19. The people of India no doubt owed much of the good they enjoyed
under the long reign of Akbar to this most excellent woman, who
inspired not only her husband but the most able Muhammadan minister
that India has ever had, with feelings of universal benevolence. It
was from her that this great minister, Abul Fazl, derived the spirit
that dictated the following passages in his admirable work, the Ain-
i-Akbari; 'Every sect becomes infatuated with its particular
doctrines; animosity and dissension prevail, and each man deeming the
tenets of his sect to be the dictates of truth itself, aims at the
destruction of all others, vilifies reputation, stains the earth with
blood, and has the vanity to imagine that he is performing
meritorious actions. Were the voice of reason attended to, mankind
would be sensible of their error, and lament the weaknesses which led
them to interfere in the religious concerns of each other.
Persecution, after all, defeats its own end; it obliges men to
conceal their opinions, but produces no change in them.

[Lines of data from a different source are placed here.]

-- ==== Sys2Proof/Machine/Tt.lean ====
section
/-!
DEFINITION. Machine/Tt.lean: the commands of chapter 04 but for its register writes, and the SOFs of a UFP with their
correlation entries (08 R282).
-/
namespace Sys2Proof.Machine

/-! ### SOFs (R123, 08 R282, 10 R358) -/

/-- One entry in every 2^DIV SOFs; at high speed DIV below 2 acts as 2 (08 R282). -/
def corrEvery (s : State) (u : TeamId) : Nat :=
  let d := fld s.tim.corrCfg 2 0
  2 ^ (if (s.team u).speed = some .high then max 2 d else d)

/-- A correlation entry (08 Table 8.5, R284); the ring's first entry is number 0 in slot 0. -/
def corrEntry (u : TeamId) (st : Stamp) (s : State) : State :=
  let t := s.team u
  let c := t.corr
  let now := st.sec * nsPerSec + st.ns
  let delta := match c.prev with | some p => min 0xFFFFFFFF (now - p) | none => 0
  let seq := if c.any then c.seq + 1 else 0
  let slot : Fin 8 := if c.any then c.newest + 1 else 0
  let lost := decide (8 ≤ c.unsent)
  let e : CorrEntry :=
    { w0 := pack [(b2n st.tq, 31), (u.val, 28), (seq.toNat, 16), (if t.speed = some .high then 2 else 1, 14), (t.frame % 2048, 3), (t.uframe % 8, 0)]
      w1 := BitVec.ofNat 32 st.sec, w2 := pack [(st.ns, 0)], w3 := BitVec.ofNat 32 delta }
  modTeam u (fun t => { t with corr := { c with
    seq := seq, newest := slot, any := true, entries := c.entries.set slot e, sofs := 0, unsent := min 8 (c.unsent + 1)
    ovf := c.ovf || lost, prev := some now } }) s

/-- Every SOF is stamped and counted towards an entry. -/
def corrSof (u : TeamId) (s : State) : State :=
  let (st, s) := takeStamp none s
  let s := modTeam u (fun t => { t with corr := { t.corr with sofs := t.corr.sofs + 1 } }) s
  if corrEvery s u ≤ (s.team u).corr.sofs then corrEntry u st s else s

/-- A port takes part in the repeat path of the team that serves it: enabled, not suspended, in L1, in reset or in test, and its TT not
in the reset that ends its service (03 R89, R107). -/
def onPath (s : State) (u : TeamId) (p : PortId) : Bool :=
  let h := (s.port p).hub
  servedBy s p == some u && h.enable && (!h.suspend || h.lingers) && !h.l1 && !h.reset && h.test.isNone && !(s.tt p).resetting

/-- The repeat path joins team u and port p for packets of a speed: at high speed the high-speed ports; on a team at full speed its
full-speed ports, and its low-speed ports after a PRE packet (03 R89, R90). -/
def repeatReaches (s : State) (u : TeamId) (sp : Speed) (p : PortId) : Bool :=
  let h := (s.port p).hub
  onPath s u p &&
    match (s.team u).speed, sp with
    | some .high, .high => h.highSpeed
    | some .full, .full => !h.lowSpeed
    | some .full, .low => h.lowSpeed
    | _, _ => false

/-- High-speed ports of a team that the downstream lane reaches (03 R89); a packet on a lane that the spare is replacing is lost (01 R15). -/
def laneReaches (s : State) (u : TeamId) (p : PortId) : Bool := repeatReaches s u .high p && !laneSwitching s (tileOf p) (laneDown u)

/-- A packet, a SOF or another, goes down the lanes of team u. -/
def repeatDown (u : TeamId) (sp : Speed) (sof : Bool) (s : State) : State :=
  let ps := (fins 64).filter fun p => repeatReaches s u sp p && !laneSwitching s (tileOf p) (laneDown u)
  onlyIf (sp == .high) (forEach ps (portEop sof)) (modTeam u (fun t => { t with sentDown := ps }) s)

/-- Traffic to the ports that were selectively suspended since the last boundary stops (03 R97). -/
def endLinger (u : TeamId) (s : State) : State :=
  forEach (portsOfTeam s u) (fun p => modHub p fun h => { h with lingers := false }) s

/-- A microframe boundary of team u. -/
def nextUframe (u : TeamId) (s : State) : State := endLinger u (modTeam u (fun t => { t with count := t.count + 1 }) s)

/-- An SOF from the host (R123); one whose frame number is new begins its frame (log 157). -/
def execUfpSof (u : TeamId) (frame : Nat) (s : State) : Result :=
  .next <|
    if ¬ awake s u then s
    else if (s.team u).speed = some .high then
      let s := nextUframe u (modTeam u (fun t => { t with
        counting := true, uframe := if t.frame = frame % 2048 then (t.uframe + 1) % 8 else 0, frame := frame % 2048 }) s)
      corrSof u (repeatDown u .high true s)
    else corrSof u (repeatDown u .full true (endLinger u (modTeam u (fun t => { t with counting := true, frame := frame % 2048, uframe := 0 }) s)))

/-- The boundary of a missing SOF (R123), once a first SOF has come; it makes no entry and is not counted (08 R282). -/
def execMicroframeTimeout (u : TeamId) (s : State) : Result :=
  .next <|
    if awake s u ∧ (s.team u).speed = some .high ∧ (s.team u).counting then
      nextUframe u (modTeam u (fun t => { t with
        uframe := (t.uframe + 1) % 8, frame := if t.uframe = 7 then (t.frame + 1) % 2048 else t.frame }) s)
    else s

/-- At the start of microframe 0 the engine sends an SOF token with the frame number on a full-speed port, and a keep-alive on a
low-speed port (R138). -/
def startFrame (t : TileId) (u : TeamId) (s : State) : State :=
  forEach ((portsOf t).filter fun p => standing s p && servedBy s p == some u && onPath s u p)
    (fun p => modHub p fun h => { h with frameMark := some (s.team u).frame }) s

/-- The marker reaches the tile: work of the microframe it marks may start there (R137); lost with its lane (01 R15). -/
def execMicroframeMarker (t : TileId) (u : TeamId) (s : State) : Result :=
  .next <|
    if laneSwitching s t laneControl then s
    else
      onlyIf ((s.team u).uframe == 0 && awake s u && (s.team u).speed == some .high) (startFrame t u)
        (modTile t (fun x => { x with micro := x.micro.set u (s.team u).count }) s)

/-! ### Start-splits and complete-splits (R114 to R116, R118 to R136) -/

/-- A start-split with the wrong speed or type (R116). -/
def wrongSpeed (p : PortId) (s : State) : State := ttcError 1 p s

def execStartSplitPeriodic (u : TeamId) (port dev ep : Nat) (dirIn : Bool) (ty : XferType) (low : Bool) (part : SplitPart) (data : List Byte) (s : State) : Result :=
  .next <|
    let s := answer u .none s
    match splitPort s u port with
    | none => s
    | some p =>
      if ¬ speedAgrees s p low ty ∨ ty = .control ∨ ty = .bulk then wrongSpeed p s
      else if ¬ ttOpen s p then s
      else
        let data := if dirIn then [] else data
        let x : Txn := { dev := dev, ep := ep, dirIn := dirIn, setup := false, ty := ty }
        let y := (s.team u).count + 1
        match part with
        | .whole => openPeriodic p y x data s
        | .first => openPeriodic p y { x with whole := false } data s
        | .mid => feedOut p dev ep false data s
        | .last => feedOut p dev ep true data s

def execStartSplitNonperiodic (u : TeamId) (port dev ep : Nat) (dirIn setup : Bool) (ty : XferType) (low crcOk : Bool) (data : List Byte) (s : State) : Result :=
  .next <|
    match splitPort s u port with
    | none => answer u .none s
    | some p =>
      if ¬ speedAgrees s p low ty ∨ ty = .iso ∨ ty = .intr then answer u .none (wrongSpeed p s)
      else
        openNonperiodic u p { dev := dev, ep := ep, dirIn := dirIn, setup := setup, ty := ty } (crcOk || dirIn)
          (if dirIn then [] else data) s

/-- The context store has an uncorrectable error in a context's place (R136, 13 R414). -/
def ctxBad (s : State) (slot : Nat) : Bool := (List.range 16).any fun i => eccAt s .context (16 * slot + i) == some true

/-- No context matches (R132, R133). -/
def orphan (u : TeamId) (p : PortId) (ty : XferType) (s : State) : State :=
  answer u (if ty = .iso ∨ ty = .intr then .err else .none) (ttcError 0 p s)

def execCompleteSplit (u : TeamId) (port dev ep : Nat) (dirIn : Bool) (ty : XferType) (s : State) : Result :=
  .next <|
    if ¬ awake s u ∨ (s.team u).speed ≠ some .high then answer u .none s
    else
      match csPort s u port with
      | none => answer u (if ty = .iso ∨ ty = .intr then .err else .none) (modTtc (fun x => { x with err := orBit x.err 0 }) (raise fTtc 1 s))
      | some p =>
        let q (_ : Ctx) (x : Txn) : Bool := sameEp x dev ep dirIn && x.ty == ty
        match findTxn (s.tt p) q with
        | none => orphan u p ty s
        | some (c, _) =>
          let s := if ctxBad s c.slot then eccDrop p c.slot s else ctxFix c.slot s
          match findTxn (s.tt p) q with
          | none => s
          | some (c, x') =>
            let cnt := (s.team u).count
            let sends := match csAnswer s cnt c x' with | .data _ _ | .mdata _ => true | _ => false
            if sends && unitsBad s (csUnits cnt c x') then answer u .corrupt (eccDrop p c.slot s)
            else answer u (csAnswer s cnt c x') (modFirst p q (csBooks cnt c) (onlyIf sends (unitsFix (csUnits cnt c x')) s))

/-! ### The port bus (R124, R125, R129, R137 to R140) -/

/-- A waiting transaction. -/
def isWaiting (_ : Ctx) (x : Txn) : Bool := x.phase == .waiting

/-- The descriptor of the oldest transaction without one goes to the tile; OUT data with an uncorrectable error drops it. On a control
channel that the spare is replacing it is lost (R139). -/
def execTtDescriptor (p : PortId) (s : State) : Result :=
  .next <|
    if ¬ clocksRun s then s
    else
    match findTxn (s.tt p) isWaiting with
    | none => s
    | some (c, x) =>
      if ctxBad s c.slot ∨ (¬ x.dirIn ∧ unitsBad s x.held) then eccDrop p c.slot s
      else modFirst p isWaiting (fun x => { x with phase := .ready, lost := laneSwitching s (tileOf p) laneControl }) (onlyIf (!x.dirIn) (unitsFix x.held) (ctxFix c.slot s))

/-- The engine may run transactions on the port; a team that is suspended or in L1 starts none (03 R96, R97). -/
def busOpen (s : State) (p : PortId) : Bool :=
  let h := (s.port p).hub
  standing s p && (match servedBy s p with | some u => awake s u | none => false) && (!h.suspend || h.lingers) && !h.l1 && !h.reset && !(s.tt p).stopped && !(s.tt p).stopNext && !(s.tt p).resetting && !busBusy s p

/-- The first transaction that the condition names goes onto the port bus; OUT data with an uncorrectable error drops it instead (R136). -/
def startTxn (p : PortId) (q : Ctx → Txn → Bool) (s : State) : State :=
  match findTxn (s.tt p) q with
  | none => s
  | some (c, x) =>
    if ¬ x.dirIn ∧ unitsBad s x.held then eccDrop p c.slot s
    else
      modTt p (fun t => { t with onBus := true })
        (modFirst p q (fun y => { y with phase := .running }) (onlyIf (!x.dirIn) (unitsFix x.held) s))

/-- `fits`: the transaction's worst-case duration ends before the boundary that R129 names. -/
def execPortBusTxnStart (p : PortId) (fits : Bool) (s : State) : Result :=
  .next <|
    if ¬ busOpen s p then s
    else
      let per := periodicReady s p
      let np (c : Ctx) (x : Txn) : Bool := !c.periodic && x.phase == .ready && !x.lost
      if (findTxn (s.tt p) per).isSome then startTxn p per s
      else if fits ∧ (findTxn (s.tt p) np).isSome then startTxn p np s
      else s

def isRunning (_ : Ctx) (x : Txn) : Bool := x.phase == .running

/-- The frame carries data and does not end the transaction. -/
def unfinished (r : BusResult) : Bool := match r with | .moreData _ => true | _ => false

/-- The result frame; one whose context is gone ends the transaction on the port bus all the same. A frame on a control channel that
the spare is replacing is lost (01 R15, R139). -/
def execTtResult (p : PortId) (r : BusResult) (s : State) : Result :=
  .next <|
    if ¬ clocksRun s ∨ laneSwitching s (tileOf p) laneControl then s
    else
    match findTxn (s.tt p) isRunning with
    | none => if (s.tt p).onBus ∧ ¬ unfinished r then afterBus p s else s
    | some (_, x) =>
      let fin (ph : TxnPhase) (s : State) : State := afterBus p (modFirst p isRunning (fun x => { x with phase := ph }) s)
      if ¬ x.whole then fin .failed (pdrop p s)
      else
        match r with
        | .data _ bytes => afterBus p (arrive p x bytes (.complete r) s)
        | .moreData bytes => arrive p x bytes .running s
        | .err => fin (.complete r) (busError p s)
        | _ => fin (.complete r) s

/-- A transaction whose descriptor was lost, and which waits for its result. -/
def isLost (_ : Ctx) (x : Txn) : Bool := x.phase == .ready && x.lost

/-- The transaction whose result is lost: one whose descriptor was lost, else the one on the port bus, else one that the tile holds. -/
def lostTxn (t : Tt) : Option (Ctx × Txn) :=
  (findTxn t isLost).orElse fun _ => (findTxn t isRunning).orElse fun _ =>
    if t.onBus then none else findTxn t fun _ x => x.phase == .ready

/-- 1.5 ms after the descriptor of the oldest transaction in the tile: its context is retired, with every transaction in it that has
no result, and the port bus is free; the transaction on it may have lost its context before (R125, R139). -/
def execTtResultLost (p : PortId) (s : State) : Result :=
  .next <|
    if ¬ clocksRun s then s
    else
    match lostTxn (s.tt p) with
    | none => if (s.tt p).onBus then afterBus p (ttcError 5 p s) else s
    | some (c, x) =>
      let s := ttcError 5 p (modTxns p (fun d x => d.slot == c.slot && !x.ended) (fun x => { x with phase := .retired }) s)
      let s := onlyIf c.periodic (pdropCount (c.txns.filter fun x => !x.ended).length) s
      if x.lost then s else afterBus p s

/-- A periodic transaction of TT p whose window has ended (R124). -/
def isLate (s : State) (p : PortId) (c : Ctx) (x : Txn) : Bool :=
  match servedBy s p with
  | some u => c.periodic && (x.phase == .waiting || x.phase == .ready) && decide (c.y + (if (s.port p).hub.lowSpeed then 2 else 1) < (s.team u).count)
  | none => false

/-- R124, in a stopped TT too (log 160). -/
def execLateDrop (p : PortId) (s : State) : Result :=
  .next <|
    if clocksRun s ∧ (findTxn (s.tt p) (isLate s p)).isSome then
      pdropCount 1 (ttcError 2 p (modFirst p (isLate s p) (fun x => { x with phase := .failed }) s))
    else s

/-- End of microframe Y + 4 (R125): also a context whose transaction is still on the port bus. -/
def execPeriodicContextExpire (p : PortId) (s : State) : Result :=
  .next <|
    match servedBy s p with
    | some u => freeCtxs p (fun c => c.periodic && decide (c.y + 4 < (s.team u).count)) s
    | none => s

/-- NP_HOLD after the first answer, counted while the team is awake (R130). -/
def execNpHoldExpire (p : PortId) (dev ep : Nat) (dirIn : Bool) (s : State) : Result :=
  .next <|
    match servedBy s p with
    | some u =>
      if awake s u then
        freeCtxs p (fun c => !c.periodic && c.txns.any fun x => sameEp x dev ep dirIn && x.ended && x.answeredAt.isSome) s
      else s
    | none => s

/-- The status stage of a request that waited for a TT completes (R141, R143). -/
def execTtResetEnd (p : PortId) (s : State) : Result := .next (if clocksRun s then endResetTt p s else s)

end Sys2Proof.Machine
end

'Summarily, the Hindoos are religious, affable, courteous to
strangers, prone to inflict austerities on themselves, lovers of
justice, given to retirement, able in business, grateful, admirers of
truth, and of unbounded fidelity in all their dealings.

'This character shines brightest in adversity. Their soldiers know
not what it is to fly from the field of battle; when the success of
the combat becomes doubtful, they dismount from their horses, and
throw away their lives in payment of the debt of valour. They have
great respect for their tutors; and make no account of their lives
when they can devote them to the service of their God.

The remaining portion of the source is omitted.